Search code examples
csvperlawksed

Remove double quotes if delimiter value is not present in data


An input file is given, each line of which contains quotes for each column and carriage return/ new line character.

  • If the line contains new lines it has be appended with in the same line which is inside the quotes i.e for example line 1

  • Removing of double quotes for each column if the delimiter(,) is not present.

  • Removing of Carriage Return characters i.e(^M)

To exemplify, given the following input file

"name","address","age"^M
"ram","abcd,^M
def","10"^M
"abhi","xyz","25"^M
"ad","ram,John","35"^M

I would like to obtain the following output by means of a sed/perl/awk script/oneliner.

name,address,age
ram,"abcd,def",10
abhi,xyz,25
ad,"ram,John",35

Solutions which i have tired it so far For appending with previous line

sed '/^[^"]*"[^"]*$/{N;s/\n//}' sample.txt

for replacing control-m characters

perl -pne 's/\\r//g' sample.txt

But i didn't achieve final output what i required below


Solution

  • This might work for you (GNU sed):

    sed ':a;/[^"]$/{N;s/\n//;ba};s/"\([^",]*\)"/\1/g' file
    

    The solution is in two parts:

    1. Join broken lines to make whole ones.
    2. Remove double quotes surrounding fields that do not contain commas.

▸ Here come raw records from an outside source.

-- ==== Sys2Proof/Machine/Cache.lean ====
section
/-!
DEFINITION. The caches of the cores: L2 and die cache with their sets (R233 to R236), the side prefetch buffer (R237 to R239),
offers (R244, R245, R286, R287), and ways that disable themselves (R246, R247). An L2 answers for its L1s (R234): a line of an L1 is
named in the core and its bytes are the L2's. -/

namespace Sys2Proof.Machine

/-! ### Sets (R235, R236) -/

def Core.disabledWays (c : Core) : Nat := ((List.range 16).filter (fun i => c.l2Ways.getLsbD i)).length

/-- Ways of a die-cache slice in service. -/
def sliceWays (x : CoreDie) (k : Nat) : Nat := 12 - ((List.range 12).filter (fun i => (tget 0 x.ways k).getLsbD i)).length

/-! ### Lines leave -/

/-- A line leaves a core's L2, and with it the L1s, the side buffer and the reservation (R234, R266). -/
def dropL2 (s : State) (n : Nat) (v : Nat × CacheLine) : State := leave (s.updCore n (fun c => c.loseLine v.1)) (l2Agent n) v

/-- Local L2s that hold a line the die cache answers for. -/
def localHolders (s : State) (d l : Nat) : List (Nat × CacheLine) := (s.holders l).filter (fun h => h.1 < 192 && h.1 / 24 == d)

/-- The die cache evicts a line: local copies go first, dirty data to the home (R245, R286). -/
def dieDrop (s : State) (d : Nat) (v : Nat × CacheLine) : State :=
  let s0 := takeBack s v.1
  let c := (s0.cached (dieCacheAgent d) v.1).getD v.2
  let ls := (localHolders s0 d v.1).filter (fun h => c.presence.getLsbD (h.1 % 24))
  let dirty := (ls.find? (fun h => h.2.st.dirty)).map Prod.snd
  let s1 := ls.foldl (fun s h => (s.updCore h.1 (fun c => c.loseLine v.1)).setCached h.1 v.1 none) s0
  leave s1 (dieCacheAgent d) (v.1, dirty.getD c)

/-- A set of the die cache makes room: its line of least recent use (R245). -/
def dieRoom (s : State) (d l : Nat) : State :=
  let same := setMates s (dieCacheAgent d) l
  if same.length < sliceWays (s.coreDie d) (dieSlice l) then s
  else
    match same with
    | [] => s
    | v :: r => dieDrop s d (r.foldl (fun b x => if x.2.stamp < b.2.stamp then x else b) v)

/-- A line that an L2 gives up enters the die cache, or updates it there. -/
def dieFill (s : State) (d n l : Nat) (st : Moesi) (c : CacheLine) : State :=
  let s1 := dieRoom s d l
  let old := ((s1.cached (dieCacheAgent d) l).map CacheLine.presence).getD 0
  hold s1 (dieCacheAgent d) l { c with st := st, passed := false, presence := old &&& ~~~(1#24 <<< (n % 24)) }

def countOffer (s : State) (d : Nat) (accepted : Bool) : State :=
  s.updCoreDie d (fun x =>
    if accepted then { x with accepted := satAdd 32 x.accepted 1 } else { x with declined := satAdd 32 x.declined 1 })

/-- A dirty line is always taken, and the die cache becomes its owner. A retired slice takes nothing (R479). -/
def offerDirty (s : State) (n : Nat) (v : Nat × CacheLine) : State :=
  let d := n / 24
  if sliceWays (s.coreDie d) (dieSlice v.1) = 0 then dropL2 s n v
  else
    let s1 := (s.updCore n (fun c => c.loseLine v.1)).setCached (l2Agent n) v.1 none
    let s2 := dieFill (countOffer s1 d true) d n v.1 v.2.st v.2
    match s2.dirEntry v.1 with
    | some e => s2.setDir v.1 (some { e with owner := dieCacheAgent d, sharers := e.sharers.filter (fun a => a ≠ dieCacheAgent d) })
    | none => s2

/-- A clean line is declined when present, or when the slice's queue holds 8 or more offers, which is timing and so free (entry
12); else the die cache becomes an S holder. -/
def offerClean (s : State) (n : Nat) (v : Nat × CacheLine) : State :=
  let d := n / 24
  let s1 := (s.updCore n (fun c => c.loseLine v.1)).setCached (l2Agent n) v.1 none
  if (s.cached (dieCacheAgent d) v.1).isSome ∨ sliceWays (s.coreDie d) (dieSlice v.1) = 0 ∨ s.draw 3310 % 2 = 1 then
    countOffer s1 d false
  else
    let s2 := dieFill (countOffer s1 d true) d n v.1 .s v.2
    match s2.dirEntry v.1 with
    | some e =>
      let e1 : DirEntry := if e.st = .x then { e with st := .s, owner := 0xFF, sharers := [dieCacheAgent d] }
        else e.addSharer (dieCacheAgent d)
      s2.setDir v.1 (some e1)
    | none => s2

/-- The L2 needs a way: a line of the set, which one the manual does not say, is offered to the die cache (R244, entry 13). -/
def l2Evict (s : State) (n l : Nat) : State :=
  let same := setMates s (l2Agent n) l
  if same.length < 16 - (s.core n).disabledWays then s
  else
    match same[s.draw 3302 % max 1 same.length]? with
    | none => s
    | some v => if v.2.st.dirty then offerDirty s n v else offerClean s n v

/-! ### Corrected errors and ways (R246, R247) -/

/-- The times of a way's last 8 corrected errors with one more, and whether the new one lies within 24 hours of the oldest of
eight. -/
def wayTimes (ts : List Nat) (now : Nat) : Bool × List Nat :=
  (decide (ts.length = 8) && (ts.head?.map (fun t => decide (now < t + dayNs))).getD false, keepLast 8 (ts ++ [now]))

def sramCe (s : State) (die way : Nat) : State :=
  s.raise { code := evSramCe, cls := 1, die := die, part := 3, partIndex := way, action := 1 }

/-- A way of an L2 goes out of service: its lines leave it. -/
def disableL2 (s : State) (n w : Nat) : State :=
  let s1 := ((agentLines s (l2Agent n)).filter (fun v => v.2.way = w)).foldl (fun s v => dropL2 s n v) s
  let s2 := s1.updCore n (fun c => { c with l2Ways := c.l2Ways ||| (1#16 <<< w) })
  repairEntry (s2.note evWayDisabled (dieOfCore (n / 24)) 3 w 8) (leBytes 1 3 ++ leBytes 1 (n / 24) ++ leBytes 1 (n % 24) ++ leBytes 1 w)

/-- A corrected error in a way of an L2. A fifth way stays, and the core is reported and replaced at the next drain (R477). -/
def l2Error (s : State) (n w : Nat) : State :=
  let c := s.core n
  if c.l2Ways.getLsbD w then s
  else
    let r := wayTimes (tget [] c.wayCe w) s.now
    let s1 := sramCe (s.updCore n (fun c => { c with l2Ce := satAdd 32 c.l2Ce 1, wayCe := tput [] c.wayCe w r.2 })) (dieOfCore (n / 24)) w
    if !r.1 then s1
    else if c.disabledWays < 4 then disableL2 s1 n w
    else if c.l2Limit then s1
    else
      markCore ((s1.updCore n (fun c => { c with l2Limit := true })).raise
        { code := evWayLimit, cls := 2, die := dieOfCore (n / 24), part := 2, partIndex := n % 24 }) n

def disableDie (s : State) (d k w : Nat) : State :=
  let mine := (agentLines s (dieCacheAgent d)).filter (fun v => dieSlice v.1 = k ∧ v.2.way = w)
  let s1 := mine.foldl (fun s v => dieDrop s d v) s
  let s2 := s1.updCoreDie d (fun x => { x with ways := tput 0 x.ways k (tget 0 x.ways k ||| (1#12 <<< w)) })
  repairEntry (s2.note evWayDisabled (dieOfCore d) 3 k 8) (leBytes 1 3 ++ leBytes 1 d ++ leBytes 1 (128 + k) ++ leBytes 1 w)

/-- A corrected error in a way of a die-cache slice. A fourth way stays, and the slice is reported (R247). -/
def dieError (s : State) (d k w : Nat) : State :=
  let x := s.coreDie d
  if (tget 0 x.ways k).getLsbD w then s
  else
    let r := wayTimes (tget [] x.wayCe (k * 16 + w)) s.now
    let s1 := sramCe (s.updCoreDie d (fun x => { x with ce := satAdd 32 x.ce 1, wayCe := tput [] x.wayCe (k * 16 + w) r.2 })) (dieOfCore d) k
    if !r.1 then s1
    else if 12 - sliceWays x k < 3 then disableDie s1 d k w
    else if x.limit.getLsbD k then s1
    else
      (s1.updCoreDie d (fun x => { x with limit := x.limit ||| (1#16 <<< k) })).raise
        { code := evWayLimit, cls := 2, die := dieOfCore d, part := 3, partIndex := k }

/-- An access that hits may find a corrected error in the line's way: whether is no rule's to say (entry 45). -/
def l2Hit (s : State) (n l : Nat) : State :=
  match s.cached (l2Agent n) l with
  | some c => if s.draw 3300 % 2 = 1 then l2Error s n c.way else s
  | none => s

def dieHit (s : State) (d l : Nat) : State :=
  match s.cached (dieCacheAgent d) l with
  | some c => if s.draw 3303 % 2 = 1 then dieError s d (dieSlice l) c.way else s
  | none => s

/-! ### The prefetcher (R237 to R239) -/

/-- The stride of the last three misses, in lines, where it is constant, from 1 to 32 lines, and within one 4 KiB page. -/
def strideOf (ms : List Nat) (descend : Bool) : Option Int :=
  match ms with
  | a :: b :: c :: _ =>
    let d : Int := Int.ofNat a - Int.ofNat b
    if d = Int.ofNat b - Int.ofNat c ∧ 1 ≤ d.natAbs ∧ d.natAbs ≤ 32 ∧ a / 64 = b / 64 ∧ b / 64 = c / 64 ∧ (0 < d ∨ descend) then some d
    else none
  | _ => none

/-- Lines ahead of a miss, up to the distance, within its page. -/
def prefetchLines (l : Nat) (d : Int) (distance : Nat) : List Nat :=
  (List.range (distance / max 1 d.natAbs)).filterMap (fun k =>
    let t : Int := Int.ofNat l + d * Int.ofNat (k + 1)
    if 0 ≤ t ∧ t.toNat / 64 = l / 64 then some t.toNat else none)

/-- Misses of an L2 outstanding at most, prefetches included (R232). -/
def missLimit : Nat := 64

/-- The prefetcher sees a miss of the L1D (R237); a prefetch of the line in flight is joined (R239). -/
def trackMiss (s : State) (n l : Nat) : State :=
  let c := s.core n
  let ms := (l :: c.misses).take 3
  let fresh := match (if c.pfEnable then strideOf ms c.pfDescend else none) with
    | none => []
    | some d => (prefetchLines l d c.pfDistance).filter (fun t =>
      (s.cached (l2Agent n) t).isNone && !c.side.contains t && !c.inflight.any (fun x => x.1 = t))
  s.setCore n { c with
    misses := ms
    inflight := (c.inflight.filter (fun x => x.1 ≠ l) ++ fresh.map (fun t => (t, false))).take missLimit }

/-- The home serves a prefetch: a shared, clean copy, and no transfer where another agent holds the line in M or O (R237). -/
def sharePrefetch (s : State) (n l : Nat) : Option State :=
  if (s.holders l).any (fun h => h.2.st.dirty) then none
  else
    let s2 := partRead (spendLine s l 0) n l
    match s2.dirEntry l with
    | none => some (putEntry s2 l { st := .s, sharers := [n] })
    | some e =>
      if e.st = .x then
        some (putEntry (downgrade s2 l) l { st := .s, sharers := if (s2.holders l).isEmpty then [n] else [e.owner, n] })
      else some (putEntry s2 l (({ e with st := .s, owner := 0xFF } : DirEntry).addSharer n))

/-- A core that runs: its number has a core on a die that is ONLINE and not in STOP, released from reset (R297, R452, R496). -/
def coreRuns (s : State) (n : Nat) : Bool :=
  s.coreServes n && s.domainUp && (s.core n).released && decide ((s.coreDie (n / 24)).state = .online)
    && decide ((tget {} s.power.cores (n / 24)).thermal ≠ .stop)

/-- PREFETCH_FILL: the oldest prefetch arrives. Data an invalidation hit is discarded; a full buffer drops its oldest line. -/
def execPrefetchFill (core : Nat) (s : State) : Host.Outcome State Fault Refusal :=
  if !coreRuns s core then go s
  else
    match (s.core core).inflight with
    | [] => go s
    | (l, hit) :: rest =>
      let s1 := s.updCore core (fun c => { c with inflight := rest })
      if hit ∨ (s.cached (l2Agent core) l).isSome then go s1.drawn
      else
        match sharePrefetch s1 core l with
        | none => go s1.drawn
        | some s2 =>
          go (s2.updCore core (fun c =>
            if c.side.length < 32 then { c with side := c.side ++ [l] }
            else { c with side := c.side.drop 1 ++ [l], pfUnused := satAdd 32 c.pfUnused 1 })).drawn

/-! ### A core's L2 obtains a line -/

/-- The line is not in the L2: a way is made free, and the side buffer's entry moves in (R238). -/
def l2Miss (s : State) (n l : Nat) : State × Bool :=
  if (s.core n).side.contains l then
    let s1 := s.updCore n (fun c => { c with side := c.side.filter (fun x => x ≠ l), pfUsed := satAdd 32 c.pfUsed 1 })
    let s2 := l2Evict s1 n l
    let cur := s2.curLine l
    (fill s2 (l2Agent n) l .s cur.1 cur.2, true)
  else (l2Evict s n l, false)

/-- A hit in the die cache (R245, R286): the L2 takes an S copy. Data that had passed to another L2 of the die is taken back first. -/
def dieShare (s : State) (n l : Nat) : State :=
  let d := n / 24
  let s1 := takeBack s l
  match s1.cached (dieCacheAgent d) l with
  | none => homeRead s1 (l2Agent n) l
  | some c =>
    let s2 := hold s1 (dieCacheAgent d) l { c with presence := c.presence ||| (1#24 <<< (n % 24)) }
    fill s2 (l2Agent n) l .s c.data c.poison

/-- After the L2 missed: the die cache of the core's die, then the home. -/
def readBelow (s : State) (n l : Nat) : State :=
  match s.cached (dieCacheAgent (n / 24)) l with
  | none => homeRead s (l2Agent n) l
  | some _ => dieShare (dieHit s (n / 24) l) n l

/-- A line enters the L1D: a full set gives up a line, which one the manual does not say (entry 13). Its bytes are the L2's. -/
def l1Fill (s : State) (n l : Nat) : State :=
  let c := s.core n
  let set := c.l1d.filter (fun x => x ≠ l && x % 64 == l % 64)
  let out := if set.length < 16 then none else set[s.draw 3305 % 16]?
  s.updCore n (fun c => { c with l1d := c.l1d.filter (fun x => x ≠ l && out ≠ some x) ++ [l] })

/-- A demand access that misses the L1D shows itself to the prefetcher, and looks the L2 up (R237). -/
def l1Miss (s : State) (n l : Nat) : State := if (s.core n).l1d.contains l then s else l2Hit (trackMiss s n l) n l

/-- A core obtains a line for reading. -/
def coreShare (s : State) (n l : Nat) : State :=
  let s1 := l1Miss s n l
  let s2 := if (s1.cached (l2Agent n) l).isSome then s1
    else
      let r := l2Miss s1 n l
      if r.2 then r.1 else readBelow r.1 n l
  l1Fill s2 n l

/-- A store is granted by the die cache, which holds the line in E or M (R286): the other local copies go, and the newest data passes
to the storing L2, for whose copy the die cache goes on answering by its tag (DEDUCED from R278 and R286: M leaves no other copy,
entry 114). -/
def dieGrant (s : State) (n l : Nat) (c : CacheLine) : State :=
  let d := n / 24
  let cur := s.curLine l
  let ls := (localHolders s d l).filter (fun h => h.1 ≠ n)
  let s1 := ls.foldl (fun s h => (s.updCore h.1 (fun c => c.loseLine l)).setCached h.1 l none) s
  let s2 := hold s1 (dieCacheAgent d) l { c with
    st := .m, data := cur.1, poison := cur.2, presence := 1#24 <<< (n % 24), passed := true }
  fill s2 (l2Agent n) l .m cur.1 cur.2

def ownBelow (s : State) (n l : Nat) : State :=
  match s.cached (dieCacheAgent (n / 24)) l with
  | none => homeOwn s (l2Agent n) l
  | some c => if c.st = .e ∨ c.st = .m then dieGrant s n l c else homeOwn s (l2Agent n) l

/-- A core obtains a line for writing: E becomes M silently (R279). -/
def coreOwn (s : State) (n l : Nat) : State :=
  let s1 := l1Miss s n l
  let s2 := match s1.cached (l2Agent n) l with
    | some c =>
      match c.st with
      | .m => s1
      | .e => s1.setCached (l2Agent n) l (some { c with st := .m })
      | _ => ownBelow s1 n l
    | none => ownBelow (l2Miss s1 n l).1 n l
  l1Fill s2 n l

/-- Bytes stored into a line through the L2. -/
def l2Store (s : State) (n l off : Nat) (bs : List Byte) : State := pokeCached (coreOwn s n l) (l2Agent n) l off bs

end Sys2Proof.Machine
end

    If the current line does not end with double quotes, append the next line, remove the newline and repeat. Otherwise: remove double quotes surrounding fields that do not contain double quotes or commas.

    N.B. Supposes that fields do not contain quoted double quotes. If that is the case, the condition for the first step would need to be amended and double quotes within fields would need to catered for.